Once you have chosen a model, you will be prompted to choose a Model configuration or create a new one. You can either add a unique name for the configuration or use the auto-generated one. Model configuration stores your model configuration attributes and can be reused at a later stage, which allows you to evaluate your configurations by prompting the model directly using the send a message text input. Each model configuration name must be unique.

You can render your content in markdown or text format. Use this toggle in the editor to switch the view. This option also allows you to format model output accordingly.

📘

LaTeX support

To add LaTeX formatting, wrap your math expressions using backticks and dollar signs. The editor supports both inline and block LaTeX formatting. For example, to add LaTeX formatting for x=2, put ```$$x = 2$$```.

Repeat the model configuration process to have a 1-10 model. You can use the same model with different parameters if your use case focuses on a specific model evaluation. See limits for your account limits.

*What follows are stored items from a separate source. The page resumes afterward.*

-- ==== Sys2Proof/Machine/State.lean ====
section
/-! DEFINITION. The state of one Izgar package as plain data, what stops it, and the machine right after reset
(INVENTORY.md, heading State, gives the rule and the reset value of every field). -/

namespace Sys2Proof.Machine

open Host (Cell)

/-- Why a run stops with a fault. Every trap of the spec is a next state, so no meaning raises one. -/
inductive Fault where
  /-- Raised by no meaning of this model: traps are taken (R380) and engine errors complete commands (R297). Safe. -/
  | stuck
  deriving DecidableEq, Repr

/-- Why an instruction has no meaning. -/
inductive Refusal where
  /-- Raised by an arm of exec whose instruction has no meaning yet. Safe: nothing is claimed of it. -/
  | notModelled (mnemonic : String)
  deriving DecidableEq, Repr

/-- The answer of one step. -/
abbrev Out (σ : Type) := Host.Outcome σ Fault Refusal

/-- Causes of traps with the codes of R378. -/
inductive Cause where
  | illegal | priv | misalign | page | prot | farAccess | regBound | rstackEmpty | tankOwned | poison | ergOwned | swtrap
  | depthLimit | queueFault
  deriving DecidableEq, Repr

/-- A byte memory without presence of its own: sorted, no entry equal to 0, unlisted addresses read 0 (log 3). -/
abbrev Memory := List Cell

/-- A byte store whose unlisted bytes are free values (squad memory and spill, R182, R183, log 4). -/
structure Region where
  seed  : Nat
  cells : List Cell
  deriving DecidableEq, Repr

/-- A register of a lookahead window (R39, R40): instructions left, register, the value before, the long result once there is one, and whether
the thread has written the register since. -/
structure LookEntry where
  key   : Nat
  left  : Nat
  reg   : Nat
  old   : Word
  new   : Option Word
  wrote : Bool
  deriving DecidableEq, Repr

/-- The region flag of a thread when valid (R350): slot and REC. -/
structure InReg where
  slot : Nat
  recd : Bool
  deriving DecidableEq, Repr

/-- A thread (R20, R59, R374). -/
structure Thread where
  v          : List Word
  p          : DWord
  pcv        : Pc
  live       : Bool
  yex        : Bool
  rwait      : Bool
  rsd        : BitVec 16
  rs         : List Pc          -- resident entries, newest first
  inreg      : Option InReg
  pcvSave    : DWord
  trapAddr   : DWord
  trapTcause : BitVec 8
  trapTstate : BitVec 3
  win        : List LookEntry
  deriving DecidableEq, Repr

/-- A signature (R272): lane, address of the signing instruction, first A and B register, the two fragments. -/
structure Signature where
  lane : Nat
  at_  : Pc
  a    : Nat
  b    : Nat
  wa   : List Word
  wb   : List Word
  deriving DecidableEq, Repr

/-- A convergence register (R271). -/
structure Cv where
  signed : Lanes
  decl   : BitVec 8
  pend   : Bool
  opword : Word
  sigs   : List Signature
  deriving DecidableEq, Repr

/-- REP state of a crew (R43) with the prefix being repeated, decoded (step, mask, count). -/
structure RepCtl where
  step  : Nat
  mask  : BitVec 4
  count : Nat
  deriving DecidableEq, Repr

/-- fixed is the set ACTIVE of the repeats, fixed at repeat 0 (R44); none when idle, and after an image that no save of this package left. -/
structure Rep where
  active : Bool
  i      : BitVec 6
  ctl    : RepCtl
  fixed  : Option Lanes
  deriving DecidableEq, Repr

/-- The memory a monitored line lies in (R209). -/
inductive LineSpace where
  | deck | squad (id : Nat) | skm
  deriving DecidableEq, Repr

/-- A monitor entry (R209); va is the line's virtual address as armed, kept for the save area (R392). -/
structure MonEntry where
  space     : LineSpace
  line      : Nat
  va        : Nat
  triggered : Bool
  deriving DecidableEq, Repr

/-- A stroke on its way into the outbound queue (R326, R334), without SLOT, CHECK and CRC. -/
structure Stroke where
  kind   : BitVec 8
  flags  : BitVec 8
  core   : BitVec 9
  offset : DWord
  p0     : DWord
  p1     : DWord
  deriving DecidableEq, Repr

/-- A full structure that holds a crew's instruction until room frees (R111, R293, R386, R387, R402). -/
inductive Hold where
  | rangeTable (die : Nat) | requests | engine (die : Nat) (unit : Nat) | lq
  deriving DecidableEq, Repr

/-- What a crew that is not ready waits for (R66). -/
inductive Wait where
  | fence (reads all pod : Bool)                                  -- R233
  | bar (id : Nat) (sd : Nat)                                     -- R236
  | bbar (take : Bool) (reply : Reply) (off : Nat)                -- R239
  | mwait (sd : Nat) (deadline : Option Nat)                      -- R211
  | svwait (reply : Reply) (off : Nat) (triggered : Bool)         -- R388
  | wstrk (note : Option Nat) (n : Nat) (reply : Reply)           -- R336
  | tlwait (tl : Nat) (m : Nat) (reply : Reply)                   -- R299
  | park (lines : List Nat)                                       -- R179
  | strk (stroke : Stroke) (takes : Bool) (reply : Reply)            -- R334
  | queue (q : Nat) (push : Bool)                                 -- R56
  | room (h : Hold)                                               -- R66: the instruction is issued again when room frees
  | perform (reply : Reply) (d : DWord)                           -- R369: DUMPW until its bytes are globally performed
  | join (reply : Reply) (count : Nat) (handle : Option DWord)    -- R108, R109
  deriving DecidableEq, Repr

/-- A pending WAITC (R104). -/
inductive WaitcOn where
  | deck (off target : Nat) | squad (off target : Nat) | skm (off target : Nat) | handle (h : DWord)
  deriving DecidableEq, Repr

structure Waitc where
  on    : WaitcOn
  reply : Reply
  deriving DecidableEq, Repr

/-- Kinds of a tile (R266). -/
inductive TileKind where
  | empty | f32 | res
  deriving DecidableEq, Repr

/-- A tile slot of a tank (R265, R266, R289): owner tag, elements as 64-bit words, status. -/
structure Tile where
  core  : Nat
  slot  : Nat
  tag   : Option (BitVec 12 × BitVec 42)
  elems : List DWord         -- 256; F32: the encoding; RES: residue word low, FOLD high
  kind  : TileKind
  depth : BitVec 4
  lost  : Bool
  ovf   : BitVec 16
  deriving DecidableEq, Repr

Use the ellipsis to Edit, Duplicate, or Remove a model selection

Use the ellipsis to Edit, Duplicate, or Remove a model selection

Add attachment

Depending on the model capability, you can attach image, video, text and PDF files to your prompts. To add one or more attachment, click the paper clip icon at the prompt level and select from Add from a public link and Upload from computer. Once you have entered a valid URL to insert a supported type of attachment or upload a valid local file, click Save and repeat to add more attachments if necessary.

Step 3: Set up an ontology

Create an ontology for evaluating model response, like the following example:

Step 4: Complete model setup

You need to click the Complete setup button to lock in your selection of models and generate the labeling queue. Once clicked, you won't be able to alter or remove model selection.

Step 5: Complete annotation tasks

Click the Start labeling button to chat with your configured models and add annotations to evaluate the responses. The editor supports the following annotation options:

  • Message ranking
  • Message selection
  • Radio classification (global or message-based)
  • Checklist classification (global or message-based)
  • Free text classification

You can continue to prompt models after the initial input by sending a new prompt. If you have made a mistake in your prompt or encountered a blocker, you can reset your prompt and the model outputs.

Complete all tasks in your workflow.

Set up offline multimodal chat evaluation projects

After initializing a multimodal chat project, use the following steps to set up an offline multimodal chat project:

  1. Click the Add data button to select a conversation v2 JSON dataset or create a new dataset.
  1. Set up an ontology for evaluating model response, like the following example:
    Example multimodal chat ontology
  2. Click the Start labeling button to add annotations to evaluate the responses. The editor supports the following annotation options:
  • Message ranking
  • Message selection
  • Radio classification (global or message-based)
  • Checklist classification (global or message-based)
  • Free text classification
  1. Complete all tasks in your workflow.

Analytics view for annotations

Given the unique nature of the annotations for this editor, there are additional metrics to provide insights into the project overview.

Ranking

Depending on the number of model outputs you have configured, a horizontal ranking graph will appear to provide a visual analysis of LLM (large language model) win rate.

For each position, how often a model output was chosen. A longer bar means it was chosen more often in that position.

Selection

You can also have a selection with different defined topics to further your use case.

Model variance histograms

This chart shows a model's position in terms of how often it wins, with a variance chart showing how consistent it is in that position against other models.